[DATA FOR THIS TASK Boundary: Start]

-- ==== Sys2Proof/Laws/Prints2.lean ====
section
/-! SUPPORT. The footprint of each operation on the state, second part. -/

set_option Elab.async false

namespace Sys2Proof.Laws

open Sys2Proof Sys2Proof.Machine

theorem beginSession_same (s : State) (o : Outstanding) (c : Colophon) : Same 0x44100 s (State.beginSession s o c) := by
  unfold State.beginSession
  try dsimp only
  repeat' first
    | exact Same.refl ..
    | split
    | refine Same.chain ?_ (raise_same ..) rfl
    | refine Same.chain ?_ (answer_same ..) rfl
    | refine Same.fold (fun t x => ?_) _ ?_
    | fail_if_no_progress refine Same.chain (k' := 0x44100) ?_ (Same.upd _) rfl

theorem beginVerify_same (s : State) (o : Outstanding) (q : UpdSession) : Same 0x4100 s (State.beginVerify s o q) := by
  unfold State.beginVerify
  try dsimp only
  repeat' first
    | exact Same.refl ..
    | split
    | refine Same.chain ?_ (answer_same ..) rfl
    | refine Same.fold (fun t x => ?_) _ ?_
    | fail_if_no_progress refine Same.chain (k' := 0x4100) ?_ (Same.upd _) rfl

theorem file_same (s : State) (o : Outstanding) (k : ReqKind) (key : Nat) (tok : Nat) : Same 0x1000900 s (State.file s o k key tok) := by
  unfold State.file
  try dsimp only
  repeat' first
    | exact Same.refl ..
    | split
    | refine Same.chain ?_ (keep_same ..) rfl
    | refine Same.fold (fun t x => ?_) _ ?_
    | fail_if_no_progress refine Same.chain (k' := 0x1000900) ?_ (Same.upd _) rfl

theorem noSlot_same (s : State) (o : Outstanding) : Same 0x40100 s (State.noSlot s o) := by
  unfold State.noSlot
  try dsimp only
  repeat' first
    | exact Same.refl ..
    | split
    | refine Same.chain ?_ (recordBatch_same ..) rfl
    | refine Same.chain ?_ (answer_same ..) rfl

theorem writeLife_same {s : State} {f : Life → Life} (hf : s.life.state = .retired → (f s.life).state = .retired) : Same 0x18000 s (s.writeLife f) := by
  unfold State.writeLife
  exact Same.upd _ (h_retired := .inr hf)

theorem countToken_same (s : State) (t : List Byte) : Same 0x58000 s (State.countToken s t) := by
  unfold State.countToken
  try dsimp only
  repeat' first
    | exact Same.refl ..
    | split
    | refine Same.chain ?_ (writeLife_same (hf := fun h => h) ..) rfl
    | refine Same.chain ?_ (recordBatch_same ..) rfl

theorem refuseToken_same (s : State) (o : Outstanding) (step : Nat) : Same 0x40100 s (State.refuseToken s o step) := by
  unfold State.refuseToken
  try dsimp only
  repeat' first
    | exact Same.refl ..
    | split
    | refine Same.chain ?_ (raiseWith_same ..) rfl
    | refine Same.chain ?_ (answer_same ..) rfl

theorem withToken_same {k : Nat} {s u : State} {o : Outstanding} {kinds : List Nat} {t : List Byte} {sig : Sig} {run : State → State} (hr : ∀ v, Same k v (run v)) (h : Same k s u) (e : 0x58100 ||| k = k) : Same k s (u.withToken o kinds t sig run) := by
  unfold State.withToken
  split
  · exact h.chain (badPayload_same ..) (by rw [← e, ← Nat.or_assoc]; rfl)
  · split
    · exact (h.chain (countToken_same ..) (by rw [← e, ← Nat.or_assoc]; rfl)).chain (hr _) (Nat.or_self k)
    · exact h.chain (refuseToken_same ..) (by rw [← e, ← Nat.or_assoc]; rfl)

theorem blockClear_same (s : State) (o : Outstanding) (b : List Byte) (sig : Sig) : Same 0x1058900 s (State.blockClear s o b sig) := by
  unfold State.blockClear
  dsimp only
  refine Same.ite ((badPayload_same ..).mono rfl) (Same.ite ((answer_same ..).mono rfl) ?_)
  refine withToken_same (fun v => ?_) (Same.refl ..) rfl
  refine Same.ite ((answer_same ..).mono rfl) (Same.ite ((answer_same ..).mono rfl) (Same.ite ((noSlot_same ..).mono rfl) ?_))
  exact (file_same ..).mono rfl

theorem setPort_same (s : State) (p : PortId) (f : Port → Port) : Same 0x20 s (State.setPort s p f) := by
  unfold State.setPort
  try dsimp only
  repeat' first
    | exact Same.refl ..
    | split
    | refine Same.fold (fun t x => ?_) _ ?_
    | fail_if_no_progress refine Same.chain (k' := 0x20) ?_ (Same.upd _) rfl

theorem linkLost_same (s : State) (p : PortId) (cause : Nat) : Same 0x40120 s (State.linkLost s p cause) := by
  unfold State.linkLost
  try dsimp only
  repeat' first
    | exact Same.refl ..
    | split
    | refine Same.chain ?_ (setPort_same ..) rfl
    | refine Same.chain ?_ (raise_same ..) rfl

theorem holdPort_same (s : State) (p : PortId) : Same 0x40120 s (State.holdPort s p) := by
  unfold State.holdPort
  try dsimp only
  repeat' first
    | exact Same.refl ..
    | split
    | refine Same.chain ?_ (linkLost_same ..) rfl
    | refine Same.chain ?_ (setPort_same ..) rfl

theorem setLane_same (s : State) (l : LaneId) (x : LaneState) : Same 0x4 s (State.setLane s l x) := by
  unfold State.setLane
  try dsimp only
  repeat' first
    | exact Same.refl ..
    | split
    | refine Same.fold (fun t x => ?_) _ ?_
    | fail_if_no_progress refine Same.chain (k' := 0x4) ?_ (Same.upd _) rfl

theorem updLane_same (s : State) (l : LaneId) (f : LaneState → LaneState) : Same 0x4 s (State.updLane s l f) := by
  unfold State.updLane
  try dsimp only
  repeat' first
    | exact Same.refl ..
    | split
    | refine Same.chain ?_ (setLane_same ..) rfl

theorem exclude_same (s : State) (l : LaneId) (reason : Nat) : Same 0x4010c s (State.exclude s l reason) := by
  unfold State.exclude
  try dsimp only
  repeat' first
    | exact Same.refl ..
    | split
    | refine Same.chain ?_ (updLane_same ..) rfl
    | refine Same.chain ?_ (raiseWith_same ..) rfl
    | refine Same.fold (fun t x => ?_) _ ?_
    | fail_if_no_progress refine Same.chain (k' := 0x4010c) ?_ (Same.upd _) rfl

theorem blockFails_same (s : State) (b : Nat) : Same 0x4013e s (State.blockFails s b) := by
  unfold State.blockFails
  split
  · exact Same.ite ((exclude_same ..).mono rfl) (Same.refl ..)
  · exact (barBank_same ..).mono rfl
  · exact (holdPort_same ..).mono rfl
  · split
    · refine Same.chain ?_ (raise_same ..) rfl
      exact Same.upd _
    · exact Same.upd _
    · exact Same.upd _
    · exact Same.refl ..

theorem blockListStep_same (s : State) (r : OutRec) : Same 0x40800 s (State.blockListStep s r) := by
  unfold State.blockListStep
  try dsimp only
  repeat' first
    | exact Same.refl ..
    | split
    | refine Same.chain ?_ (recordBatch_same ..) rfl
    | refine Same.fold (fun t x => ?_) _ ?_
    | fail_if_no_progress refine Same.chain (k' := 0x40800) ?_ (Same.upd _) rfl

theorem freeBank_same (s : State) (bank : Nat) : Same 0x14 s (State.freeBank s bank) := by
  unfold State.freeBank
  try dsimp only
  repeat' first
    | exact Same.refl ..
    | split
    | refine Same.fold (fun t x => ?_) _ ?_
    | fail_if_no_progress refine Same.chain (k' := 0x14) ?_ (Same.upd _) rfl

theorem blockPasses_same (s : State) (b : Nat) : Same 0x20034 s (State.blockPasses s b) := by
  unfold State.blockPasses
  try dsimp only
  repeat' first
    | exact Same.refl ..
    | split
    | refine Same.chain ?_ (freeBank_same ..) rfl
    | refine Same.chain ?_ (setPort_same ..) rfl
    | refine Same.fold (fun t x => ?_) _ ?_
    | fail_if_no_progress refine Same.chain (k' := 0x20034) ?_ (Same.upd _) rfl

[DATA FOR THIS TASK Boundary: End]

- WHAT THIS TASK INVOLVES
Look through the records and count each line that holds "PortId". Write only the total.

- ANSWER BOX
3